Cheddar-Beer Spread

January 6, 2014

Cheese has always featured prominently at our Christmas open house; it’s a perfect opportunity to sample three or four kinds from the shop that I would never just buy a hunk of on my own to eat. In addition to serving blocks of various cheeses, I’ve always made a baked brie wrapped in puff pastry. But this year we skipped the baked cheese and I brought back this zesty cheese spread, which I’d forgone the past few years in favor of trying new spreads and dips. Although I never personally developed a taste for drinking beer, I love how it works in recipes.
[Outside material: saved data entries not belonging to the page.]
-- ==== Sys2Proof/WellFormed.lean ====
section
/-! DEFINITION. Which terms of `Instr` are instructions of the panel: field values that R40-R50 reserve and agent
numbers that name nothing (R9, R12-R14, R16) are ill formed, each by a name. -/

namespace Sys2Proof

/-- Why a term of `Instr` stands for nothing on the panel. -/
inductive IllFormed where
  /-- Scope codes 5-7 (R40, R41). -/
  | scopeCode
  /-- FENCE kinds 6-7 (R40). -/
  | kindCode
  /-- A field that this form does not use is nonzero (R50). -/
  | unusedField
  /-- SUBMIT with A at or above 29 (R43). -/
  | cardRegister
  /-- FCVT codes 0x16-0x1F (R44). -/
  | conversionCode
  /-- VSEL with K = 0 (R172). -/
  | selectorMask
  /-- A reserved type or format code (R40, R46). -/
  | typeCode
  /-- FS above 30 where f[FS+1] is read (R48). -/
  | scaleRegister
  /-- No such die (R9), tile (R13), hart (R14), physical tile (R12), CXL port (R10) or ring (R139). -/
  | noSuchAgent
  deriving DecidableEq, Repr

def scopeCheck (e : BitVec 3) : Option IllFormed := if e.toNat > 4 then some .scopeCode else none
def dieCheck (n : Nat) : Option IllFormed := if n < 48 then none else some .noSuchAgent
def vtCheck (n : Nat) : Option IllFormed := if n < 3072 then none else some .noSuchAgent
/-- Harts 0-12,287 are the tile harts, the 96 numbers above them the supervisor harts (R9, R14). -/
def hartCheck (n : Nat) : Option IllFormed := if n < 12384 then none else some .noSuchAgent
def slotCheck (n : Nat) : Option IllFormed := if n < 4 then none else some .noSuchAgent
def portCheck (n : Nat) : Option IllFormed := if n < 4 then none else some .noSuchAgent
def ptCheck (n : Nat) : Option IllFormed := if n < 72 then none else some .noSuchAgent
def ringCheck (n : Nat) : Option IllFormed := if n < 8 then none else some .noSuchAgent

/-- The first thing wrong with a term, if any. -/
def Instr.illFormed (i : Instr) : Option IllFormed :=
  match i with
  | .add _ _ _ _ => none
  | .sub _ _ _ _ => none
  | .and _ _ _ _ => none
  | .or _ _ _ _ => none
  | .xor _ _ _ _ => none
  | .andn _ _ _ _ => none
  | .orn _ _ _ _ => none
  | .sll _ _ _ _ => none
  | .srl _ _ _ _ => none
  | .sra _ _ _ _ => none
  | .rol _ _ _ _ => none
  | .ror _ _ _ _ => none
  | .slt _ _ _ _ => none
  | .sltu _ _ _ _ => none
  | .seq _ _ _ _ => none
  | .sne _ _ _ _ => none
  | .min _ _ _ _ => none
  | .max _ _ _ _ => none
  | .minu _ _ _ _ => none
  | .maxu _ _ _ _ => none
  | .clz _ _ _ => none
  | .ctz _ _ _ => none
  | .popc _ _ _ => none
  | .brev _ _ _ => none
  | .sextb _ _ _ => none
  | .sexth _ _ _ => none
  | .sextw _ _ _ => none
  | .zextw _ _ _ => none
  | .addsh _ _ _ _ _ => none
  | .addw _ _ _ _ => none
  | .subw _ _ _ _ => none
  | .sllw _ _ _ _ => none
  | .srlw _ _ _ _ => none
  | .sraw _ _ _ _ => none
  | .rolw _ _ _ _ => none
  | .rorw _ _ _ _ => none
  | .mul _ _ _ _ => none
  | .mulhs _ _ _ _ => none
  | .mulhz _ _ _ _ => none
  | .mulhsz _ _ _ _ => none
  | .div _ _ _ _ => none
  | .divu _ _ _ _ => none
  | .rem _ _ _ _ => none
  | .remu _ _ _ _ => none
  | .mulw _ _ _ _ => none
  | .divw _ _ _ _ => none
  | .divuw _ _ _ _ => none
  | .remw _ _ _ _ => none
  | .remuw _ _ _ _ => none
  | .addi _ _ _ _ => none
  | .andi _ _ _ _ => none
  | .ori _ _ _ _ => none
  | .xori _ _ _ _ => none
  | .slti _ _ _ _ => none
  | .sltiu _ _ _ _ => none
  | .addiw _ _ _ _ => none
  | .slli _ _ _ _ => none
  | .srli _ _ _ _ => none
  | .srai _ _ _ _ => none
  | .rori _ _ _ _ => none
  | .slliw _ _ _ _ => none
  | .srliw _ _ _ _ => none
  | .sraiw _ _ _ _ => none
  | .roriw _ _ _ _ => none
  | .lui _ _ _ => none
  | .auipc _ _ _ => none
  | .liw _ _ _ => none
  | .beq _ _ _ _ => none
  | .bne _ _ _ _ => none
  | .blt _ _ _ _ => none
  | .bge _ _ _ _ => none
  | .bltu _ _ _ _ => none
  | .bgeu _ _ _ _ => none
  | .jal _ _ _ => none
  | .jalr _ _ _ _ => none
  | .ldb _ _ _ _ => none
  | .ldh _ _ _ _ => none
  | .ldw _ _ _ _ => none
  | .ldd _ _ _ _ => none
  | .ldbz _ _ _ _ => none
  | .ldhz _ _ _ _ => none
  | .ldwz _ _ _ _ => none
  | .stb _ _ _ _ => none
  | .sth _ _ _ _ => none
  | .stw _ _ _ _ => none
  | .std _ _ _ _ => none
  | .fldw _ _ _ _ => none
  | .fldd _ _ _ _ => none
  | .fstw _ _ _ _ => none
  | .fstd _ _ _ _ => none
  | .ldAcq _ _ _ e _ => scopeCheck e
  | .stRel _ _ _ e _ => scopeCheck e
  | .setfull _ _ => none
  | .setempty _ _ => none
  | .ldtake _ _ _ => none
  | .stfill _ _ _ => none
  | .festat _ _ _ => none
  | .amoadd _ _ _ _ _ => none
  | .amomin _ _ _ _ _ => none
  | .amomax _ _ _ _ _ => none
  | .amoand _ _ _ _ _ => none
  | .amoor _ _ _ _ _ => none
  | .amoxor _ _ _ _ _ => none
  | .amoswap _ _ _ _ _ => none
  | .amocas _ _ _ _ _ => none
  | .accF32 _ _ _ => none
  | .accBf _ _ _ => none
  | .accS32 _ _ _ => none
  | .accS64 _ _ _ => none
  | .flushres _ => none
  | .tailstat _ _ _ => none
  | .csrrw _ _ _ _ => none
  | .csrrs _ _ _ _ => none
  | .csrrc _ _ _ _ => none
  | .csrrwi _ _ _ _ => none
  | .csrrsi _ _ _ _ => none
  | .csrrci _ _ _ _ => none
  | .ecall _ => none
  | .ebreak _ => none
  | .uret _ => none
  | .kret _ => none
  | .fret _ => none
  | .wfi _ => none
  | .fenceI _ => none
  | .tlbinv _ _ _ => none
  | .savept _ => none
  | .ckpt _ => none
  | .tstamp _ _ => none
  | .fence _ k e => if k.toNat > 5 then some .kindCode else scopeCheck e
  | .send _ d _ _ _ u _ => if u = 0 ∧ d ≠ 0 then some .unusedField else none
  | .spawn _ _ _ => none
  | .tend _ => none
  | .tendX _ => none
  | .tyield _ => none
  | .msgpeek _ _ _ => none
  | .barinit _ _ _ => none
  | .barjoin _ _ => none
  | .bararrive _ _ => none
  | .barwait _ _ => none
  | .bardrop _ _ => none
  | .lwatch _ _ => none
  | .lwait _ _ _ => none
  | .cntadd _ _ _ => none
  | .cntwait _ _ _ => none
  | .cntread _ _ _ => none
  | .cancel _ _ => none
  | .submit _ a => if a.toNat > 28 then some .cardRegister else none
  | .submitB _ _ a => if a.toNat > 28 then some .cardRegister else none
  | .tmap _ _ _ => none
  | .waitany _ _ _ => none
  | .waitall _ _ => none
  | .fftag _ _ _ => none
  | .clrtag _ _ => none
  | .mreq _ _ _ => none
  | .mbind _ _ _ => none
  | .fadd _ _ _ _ _ => none
  | .fsub _ _ _ _ _ => none
  | .fmul _ _ _ _ _ => none
  | .fdiv _ _ _ _ _ => none
  | .fsqrt _ _ _ _ => none
  | .fmin _ _ _ _ _ => none
  | .fmax _ _ _ _ _ => none
  | .fsgncpy _ _ _ _ _ => none
  | .fsgnneg _ _ _ _ _ => none
  | .fsgnxor _ _ _ _ _ => none
  | .feq _ _ _ _ _ => none
  | .flt _ _ _ _ _ => none
  | .fle _ _ _ _ _ => none
  | .fclass _ _ _ _ => none
  | .fcvt _ _ _ c => if c.toNat > 0x15 then some .conversionCode else none
  | .fmvg _ _ _ _ => none
  | .fmvf _ _ _ _ => none
  | .fmaS _ _ _ _ _ => none
  | .fmsS _ _ _ _ _ => none
  | .fnmaS _ _ _ _ _ => none
  | .fnmsS _ _ _ _ _ => none
  | .fmaD _ _ _ _ _ => none
  | .fmsD _ _ _ _ _ => none
  | .fnmaD _ _ _ _ _ => none
  | .fnmsD _ _ _ _ _ => none
  | .vadd _ _ _ _ _ => none
  | .vsub _ _ _ _ _ => none
  | .vmul _ _ _ _ _ => none
  | .vmulh _ _ _ _ _ => none
  | .vmin _ _ _ _ _ => none
  | .vmax _ _ _ _ _ => none
  | .vand _ _ _ _ _ => none
  | .vor _ _ _ _ _ => none
  | .vxor _ _ _ _ _ => none
  | .vandn _ _ _ _ _ => none
  | .vsll _ _ _ _ _ => none
  | .vsrl _ _ _ _ _ => none
  | .vsra _ _ _ _ _ => none
  | .vmac _ _ _ _ _ => none
  | .vadds _ _ _ _ _ => none
  | .vsubs _ _ _ _ _ => none
  | .vabs _ _ _ _ => none
  | .vneg _ _ _ _ => none
  | .vdiv _ _ _ _ _ => none
  | .vsel _ _ _ _ k => if k = 0 then some .selectorMask else none
  | .vcmp _ _ _ _ _ _ => none
  | .vredAdd _ _ _ _ => none
  | .vredMax _ _ _ _ => none
  | .vredMin _ _ _ _ => none
  -- VB[2:0] of an unsegmented VSCAN is a field it does not list (R46, R50; notes/assumptions/69.md).
  | .vscanAddI _ _ _ g h _ => if g = 0 ∧ h ≠ 0 then some .unusedField else none
  | .vscanMaxI _ _ _ g h _ => if g = 0 ∧ h ≠ 0 then some .unusedField else none
  | .vscanMinI _ _ _ g h _ => if g = 0 ∧ h ≠ 0 then some .unusedField else none
  | .vscanAddE _ _ _ g h _ => if g = 0 ∧ h ≠ 0 then some .unusedField else none
  | .vscanMaxE _ _ _ g h _ => if g = 0 ∧ h ≠ 0 then some .unusedField else none
  | .vscanMinE _ _ _ g h _ => if g = 0 ∧ h ≠ 0 then some .unusedField else none
  | .vperm _ _ _ _ _ => none
  | .vslideup _ _ _ _ _ => none
  | .vslidedn _ _ _ _ _ => none
  | .vbcast _ _ _ _ => none
  | .vins _ _ _ _ _ => none
  | .vext _ _ _ _ _ => none
  | .vcvtLo _ _ _ t _ => if t.toNat > 13 then some .typeCode else none
  | .vcvtHi _ _ _ t _ => if t.toNat > 13 then some .typeCode else none
  | .vquantE43 _ _ _ _ _ => none
  | .vquantE52 _ _ _ _ _ => none
  | .vquantS8 _ _ _ _ _ => none
  | .vdeqE43 _ _ _ _ _ => none
  | .vdeqE52 _ _ _ _ _ => none
  | .vdeqS8 _ _ _ _ _ => none
  | .vamax _ _ _ _ => none
  | .scld _ _ _ t => if t = 0 ∨ t = 12 ∨ t = 13 then none else some .typeCode
  | .vrcp _ _ _ _ => none
  | .vrsqrt _ _ _ _ => none
  | .vexp2 _ _ _ _ => none
  | .vlog2 _ _ _ _ => none
  | .vsqrt _ _ _ _ => none
  | .vld _ _ _ _ _ => none
  | .vst _ _ _ _ _ => none
  | .vlds _ _ _ _ _ => none
  | .vsts _ _ _ _ _ => none
  | .vgath _ _ _ _ _ => none
  | .vscat _ _ _ _ _ => none
  | .vldb _ _ _ _ => none
  | .kand _ _ _ _ => none
  | .kor _ _ _ _ => none
  | .kxor _ _ _ _ => none
  | .kandn _ _ _ _ => none
  | .knot _ _ _ => none
  | .kpop _ _ _ => none
  | .kffs _ _ _ => none
  | .ksetn _ _ _ => none
  | .kmovg _ _ _ => none
  | .kmovk _ _ _ => none
  | .vsett _ _ a t => if a = 0 then (if t = 15 then some .typeCode else none) else (if t = 0 then none else some .unusedField)
  | .mmaBf _ _ _ _ _ => none
  | .mmaHf _ _ _ _ _ => none
  | .mmaE44 _ _ _ _ f _ => if f.toNat > 30 then some .scaleRegister else none
  | .mmaE45 _ _ _ _ f _ => if f.toNat > 30 then some .scaleRegister else none
  | .mmaE55 _ _ _ _ f _ => if f.toNat > 30 then some .scaleRegister else none
  | .mmaI8 _ _ _ _ _ => none
  | .mmaNb _ _ _ _ _ _ => none
  | .mmaNe _ _ _ _ f _ => if f.toNat > 30 then some .scaleRegister else none
  | .mlease _ => none
  | .mleaseB _ _ => none
  | .mrel _ => none
  | .mzero _ _ => none
  | .mdrain _ _ _ _ => none
  | .maccget _ _ _ _ => none
  | .maccput _ _ _ _ => none
  | .rpop _ _ => none
  | .rstat _ _ _ => none
  | .mrowset _ _ _ _ => none
  | .mrowget _ _ _ _ => none
  | .mcolset _ _ _ _ => none
  | .mcolget _ _ _ _ => none
  | .mldm _ _ _ => none
  | .mstm _ _ _ => none
  | .reservedEncoding _ => none
  | .panelReset _ _ => none
  | .mwbell _ => none
  | .bar2Access _ _ _ => none
  | .nonceWrite _ => none
  | .launch => none
  | .launchInject _ die => dieCheck die
  | .cancelMessage => none
  | .mgmtAssignCounter => none
  | .mgmtFreeCounter => none
  | .mgmtExtentUnmapped => none
  | .mgmtUnmarkExecutable => none
  | .mgmtDefineTenant => none
  | .mgmtRemoveTenant => none
  | .routeset die => dieCheck die
  | .timerset die => dieCheck die
  | .timerDeadline hart => hartCheck hart
  | .parkctlRegister die => dieCheck die
  | .parkctlResume die => dieCheck die
  | .parkctlDiscard die => dieCheck die
  | .faultRecord die => dieCheck die
  | .cxlExtentOffer port _ _ _ => portCheck port
  | .cxlExtentReleaseRequest port _ => portCheck port
  | .imageLoad _ => none
  | .panelHalt => none
  | .panelResume => none
  | .dispatch hart => hartCheck hart
  | .messageArrival _ => none
  | .bounceReturn _ => none
  | .sendRetry hart _ => hartCheck hart
  | .sendAcceptance _ => none
  | .spawnAnswer _ => none
  | .counterUpdate _ => none
  | .counterUpdateAck _ => none
  | .loadLevel vt => vtCheck vt
  | .accDeliveryArrival _ => none
  | .accApply _ => none
  | .accBounce _ => none
  | .accOutcome _ => none
  | .quotaWindow vt => vtCheck vt
  | .switchAddend _ => none
  | .switchDeliver _ => none
  | .switchResend _ => none
  | .cardAdmit vt => vtCheck vt
  | .cardStart vt _ => vtCheck vt
  | .cardLineAccess vt _ _ => vtCheck vt
  | .cardComplete vt _ => vtCheck vt
  | .ringfeedEntry vt _ => vtCheck vt
  | .mreqLineLand vt _ _ => vtCheck vt
  | .mmaStart vt => vtCheck vt
  | .mmaRetire vt => vtCheck vt
  | .screenVerdict vt => vtCheck vt
  | .arrayCommandStart vt => vtCheck vt
  | .arrayCommandRetire vt => vtCheck vt
  | .ringCommandTurn vt hart => (vtCheck vt).or (slotCheck hart)
  | .mdrainCopy vt => vtCheck vt
  | .mdrainRowWrite vt _ _ => vtCheck vt
  | .mdrainWake vt _ => vtCheck vt
  | .slotBoundary vt => vtCheck vt
  | .leaseGrant vt => vtCheck vt
  | .feLoadRetry hart _ _ => hartCheck hart
  | .feTimeout hart _ => hartCheck hart
  | .sramScrub vt _ => vtCheck vt
  | .homeLineRequest hart _ _ => hartCheck hart
  | .accessAnswer hart _ => hartCheck hart
  | .hbmBatchForm die _ => dieCheck die
  | .refreshManagement die _ _ _ => dieCheck die
  | .patrolRead die _ _ => dieCheck die
  | .pageWalk hart _ _ => hartCheck hart
  | .barrierOpApply _ => none
  | .watchRegister hart _ => hartCheck hart
  | .watchEvict hart _ => hartCheck hart
  | .lwaitTimeout hart => hartCheck hart
  | .trapEntry hart => hartCheck hart
  | .interruptEntry hart => hartCheck hart
  | .parkDump die => dieCheck die
  | .ecallKService hart => hartCheck hart
  | .frameReload hart => hartCheck hart
  | .laneGroupGrant vt => vtCheck vt
  | .sfuEntryStart vt => vtCheck vt
  | .sfuResult vt => vtCheck vt
  | .sfuReentry hart => hartCheck hart
  | .rotationStart die => dieCheck die
  | .rotationDrain die => dieCheck die
  | .rotationPause die => dieCheck die
  | .rotationAbandon die => dieCheck die
  | .selfTestEnd die pt _ => (dieCheck die).or (ptCheck pt)
  | .tileWakeDone die pt => (dieCheck die).or (ptCheck pt)
  | .ckptInterval hart => hartCheck hart
  | .logForcedCkpt vt => vtCheck vt
  | .moonForcedCkpt vt => vtCheck vt
  | .ckptCommit vt => vtCheck vt
  | .outOfTurnResend _ => none
  | .voidMarker _ => none
  | .egressRelease vt => vtCheck vt
  | .blockCheck hart => hartCheck hart
  | .rollback vt => vtCheck vt
  | .replayResume vt => vtCheck vt
  | .replayLogEvent vt => vtCheck vt
  | .ageStressTick die pt _ _ => (dieCheck die).or (ptCheck pt)
  | .regulatorPhaseFail die _ => dieCheck die
  | .flashRewrite => none
  | .budgetTick _ _ => none
  | .equotaRenew hart => hartCheck hart
  | .droopTrip vt => vtCheck vt
  | .droopStretchEnd vt => vtCheck vt
  | .droopHalveEnd vt => vtCheck vt
  | .shelfFrame _ => none
  | .shedLimitUpdate die => dieCheck die
  | .shedHoldTimeout hart => hartCheck hart
  | .shedRestore die => dieCheck die
  | .shelfFallback => none
  | .clockLoss die pt => (dieCheck die).or (ptCheck pt)
  | .hubFailover die => dieCheck die
  | .reroot die => dieCheck die
  | .rootFailover => none
  | .clockLock die pt => (dieCheck die).or (ptCheck pt)
  | .linkCrcRetry _ _ => none
  | .samplePulse die => dieCheck die
  | .dbgctlResume hart => hartCheck hart
  | .dbgctlHaltreq hart => hartCheck hart
  | .csrWrite hart _ _ => hartCheck hart
  | .mshapeWrite hart _ => hartCheck hart
  | .slottabWrite hart _ => hartCheck hart
  | .leasenWrite hart _ => hartCheck hart
  | .msaveClaim hart _ => hartCheck hart
  | .msaveInval hart _ => hartCheck hart
  | .ringcfgWrite hart ring _ => (hartCheck hart).or (ringCheck ring)
  | .hrdataWrite hart _ => hartCheck hart
  | .fetchdutyWrite hart _ => hartCheck hart
  | .tracectlWrite hart _ => hartCheck hart
  | .vmapRotate die => dieCheck die
  | .vmapMarkRetire die => dieCheck die
  | .diaginjAccBit die pt hart _ _ _ => (dieCheck die).or ((ptCheck pt).or (slotCheck hart))
  | .diaginjSramBit die pt _ _ => (dieCheck die).or (ptCheck pt)
  | .diaginjSignature die pt hart => (dieCheck die).or ((ptCheck pt).or (slotCheck hart))
  | .resultWritten hart => hartCheck hart

/-- A term is well formed when nothing is wrong with it. -/
abbrev Instr.WellFormed (i : Instr) : Prop := i.illFormed = none

end Sys2Proof
end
And the flavors of sharp cheddar and beer pair perfectly – picture soft Bavarian pretzels with zingy cheddar dip from your favorite brew house, yum!
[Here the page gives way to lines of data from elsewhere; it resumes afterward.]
/-- OP 0x54, group VPERM (R38). -/
def decodeVPERM (w : Word32) : Except DecodeError Instr :=
  match (fld w 0 4).toNat with
  | 0 => .ok (.vperm (fld w 29 3) (fld w 17 5) (fld w 12 5) (fld w 7 5) (fld w 4 3))
  | 1 => .ok (.vslideup (fld w 29 3) (fld w 17 5) (fld w 12 5) (fld w 7 5) (fld w 4 3))
  | 2 => .ok (.vslidedn (fld w 29 3) (fld w 17 5) (fld w 12 5) (fld w 7 5) (fld w 4 3))
  | 3 => if fld w 7 5 = 0 then .ok (.vbcast (fld w 29 3) (fld w 17 5) (fld w 12 5) (fld w 4 3)) else .error .nonzeroField
  | 4 => .ok (.vins (fld w 29 3) (fld w 17 5) (fld w 12 5) (fld w 7 5) (fld w 4 3))
  | 5 => .ok (.vext (fld w 29 3) (fld w 17 5) (fld w 12 5) (fld w 7 5) (fld w 4 3))
  | _ => .error .reservedFunction

/-- OP 0x55, group VCVT (R38). -/
def decodeVCVT (w : Word32) : Except DecodeError Instr :=
  match (fld w 0 4).toNat with
  | 0 => if fld w 11 1 = 0 then .ok (.vcvtLo (fld w 29 3) (fld w 17 5) (fld w 12 5) (fld w 7 4) (fld w 4 3)) else .error .nonzeroField
  | 1 => if fld w 11 1 = 0 then .ok (.vcvtHi (fld w 29 3) (fld w 17 5) (fld w 12 5) (fld w 7 4) (fld w 4 3)) else .error .nonzeroField
  | _ => .error .reservedFunction

/-- OP 0x56, group VQNT (R38). -/
def decodeVQNT (w : Word32) : Except DecodeError Instr :=
  match (fld w 0 4).toNat with
  | 0 => .ok (.vquantE43 (fld w 29 3) (fld w 17 5) (fld w 12 5) (fld w 7 5) (fld w 4 3))
  | 1 => .ok (.vquantE52 (fld w 29 3) (fld w 17 5) (fld w 12 5) (fld w 7 5) (fld w 4 3))
  | 2 => .ok (.vquantS8 (fld w 29 3) (fld w 17 5) (fld w 12 5) (fld w 7 5) (fld w 4 3))
  | 4 => .ok (.vdeqE43 (fld w 29 3) (fld w 17 5) (fld w 12 5) (fld w 7 5) (fld w 4 3))
  | 5 => .ok (.vdeqE52 (fld w 29 3) (fld w 17 5) (fld w 12 5) (fld w 7 5) (fld w 4 3))
  | 6 => .ok (.vdeqS8 (fld w 29 3) (fld w 17 5) (fld w 12 5) (fld w 7 5) (fld w 4 3))
  | 8 => if fld w 19 3 = 0 ∧ fld w 7 5 = 0 then .ok (.vamax (fld w 29 3) (fld w 17 2) (fld w 12 5) (fld w 4 3)) else .error .nonzeroField
  | 9 => if fld w 14 3 = 0 ∧ fld w 11 1 = 0 ∧ fld w 4 3 = 0 then .ok (.scld (fld w 29 3) (fld w 17 5) (fld w 12 2) (fld w 7 4)) else .error .nonzeroField
  | _ => .error .reservedFunction

/-- OP 0x57, group VSFU (R38). -/
def decodeVSFU (w : Word32) : Except DecodeError Instr :=
  match (fld w 0 4).toNat with
  | 0 => if fld w 7 5 = 0 then .ok (.vrcp (fld w 29 3) (fld w 17 5) (fld w 12 5) (fld w 4 3)) else .error .nonzeroField
  | 1 => if fld w 7 5 = 0 then .ok (.vrsqrt (fld w 29 3) (fld w 17 5) (fld w 12 5) (fld w 4 3)) else .error .nonzeroField
  | 2 => if fld w 7 5 = 0 then .ok (.vexp2 (fld w 29 3) (fld w 17 5) (fld w 12 5) (fld w 4 3)) else .error .nonzeroField
  | 3 => if fld w 7 5 = 0 then .ok (.vlog2 (fld w 29 3) (fld w 17 5) (fld w 12 5) (fld w 4 3)) else .error .nonzeroField
  | 4 => if fld w 7 5 = 0 then .ok (.vsqrt (fld w 29 3) (fld w 17 5) (fld w 12 5) (fld w 4 3)) else .error .nonzeroField
  | _ => .error .reservedFunction

/-- OP 0x5a, group VMEMX (R38). -/
def decodeVMEMX (w : Word32) : Except DecodeError Instr :=
  match (fld w 0 4).toNat with
  | 0 => .ok (.vlds (fld w 29 3) (fld w 17 5) (fld w 12 5) (fld w 7 5) (fld w 4 3))
  | 1 => .ok (.vsts (fld w 29 3) (fld w 17 5) (fld w 12 5) (fld w 7 5) (fld w 4 3))
  | 2 => .ok (.vgath (fld w 29 3) (fld w 17 5) (fld w 12 5) (fld w 7 5) (fld w 4 3))
  | 3 => .ok (.vscat (fld w 29 3) (fld w 17 5) (fld w 12 5) (fld w 7 5) (fld w 4 3))
  | 4 => if fld w 7 5 = 0 then .ok (.vldb (fld w 29 3) (fld w 17 5) (fld w 12 5) (fld w 4 3)) else .error .nonzeroField
  | _ => .error .reservedFunction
This spread from the ATK Family Cookbook is super easy to throw together, as long as you have a food processor. Even if you only have a mini processor, the recipe can easily be cut in half. The Worcestershire, dijon, and Tabasco give this spread a definite kick, so it’s best paired  with a hearty whole wheat or multigrain cracker. Rye crackers would also make an excellent flavor combination. Enjoy!

Cheddar-beer spread

The spread can be made up to 7 days ahead, kept refrigerated and tightly covered.

Serves 8 to 10


  • 1/2  cup lager-style beer
  • 1  pound sharp or extra-sharp cheddar cheese, shredded (about 4 cups)
  • 1/4  cup minced onion, rinsed and patted dry
  • 2  tablespoons ketchup
  • 1  tablespoon Dijon mustard
  • 1  tablespoon Worcestershire
  • 1½  teaspoons Tabasco
  • 1  garlic clove, minced


  1. Bring the beer to a boil in a small saucepan over high heat. Reduce heat to low and simmer for 1 minute. Remove from heat and cool to room temperature.
  2. Process the cheddar, onion, ketchup, mustard, Worcestershire, Tabasco, and garlic in a food processor until very smooth, about 1½ minutes. With the machine running, slowly drizzle in the beer and process until the mixture is smooth, about 1 minute. Transfer to a bowl, cover tightly with plastic wrap, and refrigerate until firm, about 2 hours.